Agents for Short Term ADT
a) LHRH agonists ie leuprolide/lupron and goseriline/zoladex
These agents bind to luteinizing hormone releasing hormone (LHRH) receptors in the pituitary and after an initial surge in luteinizing hormone (LH) release and testosterone production,suppress further LH release and testosterone production by desensitizing the pituitary.

The LHRH agonists do have some side effects but the benefits of prostate cancer arrest and prostate volume downsizing with these injections usually outweigh the following side effects:
i) hot flashes and breast discomfort/enlargement may be relieved with megace or effexor
ii) erectile dysfunction and decreased libido and possibly some penile wasting may be offset with medications such as cialis/levitra or viagra.
iii) emotional issues may arise but can be handled with antidepressants such as zoloft
iv) very unlikely with short term ADT are a type of metabolic syndrome ( increased subcutaneous fat raised triglycerides and decreased insulin sensitivity with a possible modest increased risk for cardiovascular disease) and bone loss. These issues are mainly seen in men on long term ADT for metastatic prostate cancer.

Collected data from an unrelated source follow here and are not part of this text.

-- ==== Sys2Proof/Machine/Mgc.lean ====
section
/-! DEFINITION. The management cluster: harts, caches, reservations, watchdogs, firmware start and the spare core (R602–R626). -/

namespace Sys2Proof.Machine

/-- A hart that executes: its core runs, no debugger holds it, and in DEEP only hart 0 is powered (R637). -/
def State.hartRuns (s : State) (h : Nat) : Bool :=
  s.fget (MGC_CORE_STAT.state h) == 0 && !(s.hart h).dbgHalt && (h == 0 || s.fget PTM_PSTATE.state < 3)

def State.coreOf (s : State) (h : Nat) : Nat := s.fget (MGC_CORE_STAT.core h)

/-- An event of the cluster names the hart and the physical core (R629). -/
def State.hartPost (s : State) (h code sev : Nat) (arg1 : Nat := 0) : State := s.post code sev none h (s.coreOf h) arg1

/-! ### The larder's blob (R622, R623) -/

/-- The fields of a blob header at a larder offset. -/
def State.blobAt (s : State) (off o n : Nat) : Nat := leVal (s.larder.read (off + o) n)

/-- The header's own checks (R622, R623 step 2). -/
def State.blobHeaderOk (s : State) (off : Nat) : Bool :=
  let len := s.blobAt off 8 4
  let entry := s.blobAt off 12 4
  (s.larder.read off 8 == ([0x42, 0x4C, 0x56, 0x46, 0x57, 0x30, 0x30, 0x38] : List Byte)) && len % 64 == 0 && 576 ≤ len && len ≤ 16777216 &&
    entry % 4 == 0 && 0x200 ≤ entry && s.blobAt off 0x11 15 == 0 && s.blobAt off 0x110 240 == 0

/-- A fused slot (R693, R694): usable for purpose bit `p` when valid, unrevoked and permitted. -/
def State.slot (s : State) (k : Nat) : Slot := Tab.get .empty s.fuses.slots k
def Slot.damaged (x : Slot) : Bool := !x.valid && (x.hash != 0 || x.perm != 0)
def Slot.may (x : Slot) (p : Nat) : Bool := x.valid && !x.revoked && bit x.perm p
/-- The key checks for purpose `p` (R548 steps 4 and 5): `key` is the slot whose hash matches, `sigOk` the signature's check; BLANK
asks neither for a key. -/
def State.keyOk (s : State) (p : Nat) (key : Option (Fin 4)) : Bool :=
  s.lifecycle == 0 || (match key with | some k => (s.slot k.val).may p | none => false)

/-- The status of verifying a blob: the header, the checks of R548 steps 4–6 and the body hash (R623 step 2). -/
def State.blobStatus (s : State) (off : Nat) (key : Option (Fin 4)) (sigOk hashOk : Bool) : Nat :=
  if !s.blobHeaderOk off then stImageCorrupt
  else if !s.keyOk 0 key || !sigOk || decide (s.lifecycle < s.blobAt off 0x10 1) then stImageAuthFail
  else if !hashOk then stImageCorrupt else stDone

/-- `BOOT_START` (R623 step 1): the blob's range locks and verification begins. -/
def State.bootStart (s : State) : State :=
  let st := s.fget MGC_BOOT.state
  if st = 0 ∨ st = 3 then
    let off := s.fget MGC_BOOT.offset * 4096
    { (s.fset MGC_BOOT.state 1) with mgc := { s.mgc with blob := some (off, min (s.blobAt off 8 4) 16777216) } }
  else s

def execBootStart (offset : Fin 32768) (s : State) : Out := .next (s.fset MGC_BOOT.offset offset.val).bootStart

/-- The address of the first instruction of the locked blob. -/
def State.entryPc (s : State) : Nat := match s.mgc.blob with | some b => larderBase + b.1 + s.blobAt b.1 12 4 | none => 0

/-- A hart starts in machine mode at the entry. -/
def State.startHart (s : State) (h : Nat) : State :=
  if s.fget (MGC_CORE_STAT.state h) = 3 then s
  else (s.setHart h { s.hart h with pc := s.entryPc, dbgHalt := false }).fset (MGC_CORE_STAT.state h) 0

b) 5alpha reductase inhibitors
There are both type 1 and 2 and result in a decrease of dihydrotestosterone.
dutasteride/avodart (type 1 and 2)
finasteride/proscar (type 2)

These oral agents are effective in shrinking the prostate but their side effects can bring about temporary impotence,loss of libido and breast discomfort or enlargement.

Rising PSA after Treatment for Localized Prostate Cancer

Routine monitoring of men with PSA's after any treatment option for localized prostate cancer is important as no one treatment can guarantee complete obliteration of the cancer. A man who has a PSA that slowly continues to rise from a base line of 0.1/0.2 should undergo a prostate biopsy early in order to diagnose residual or recurrent prostate cancer so that it may be treated. Fortunately,HIFU can be repeated should the prostate cancer recur or HIFU can be performed should the cancer recur after surgery,radiation or cryoablation.

Biochemical Free Survival (BFS)
BFS usually parallels the criteria for cure.
The PSA nadir is the lowest level PSA that is achieved after any treatment for prostate cancer. Ideally that should be 0.2ng/ml or lower and is a good indicator of cure.
There are several definitions of biochemical failure:
i). ASTRO (American Society of Radiation Oncologists) which defines failure as 3 consecutive rises in PSA above the post treatment PSA nadir.
ii). Phoenix,nadir+2.0ng/ml PSA rise.
iii). Stuttgart,nadir+1.2ng/ml PSA rise and specifically designed to evaluate HIFU.
Concerns for treatment failure may then be evaluated with a prostate biopsy to determine whether there is residual cancer.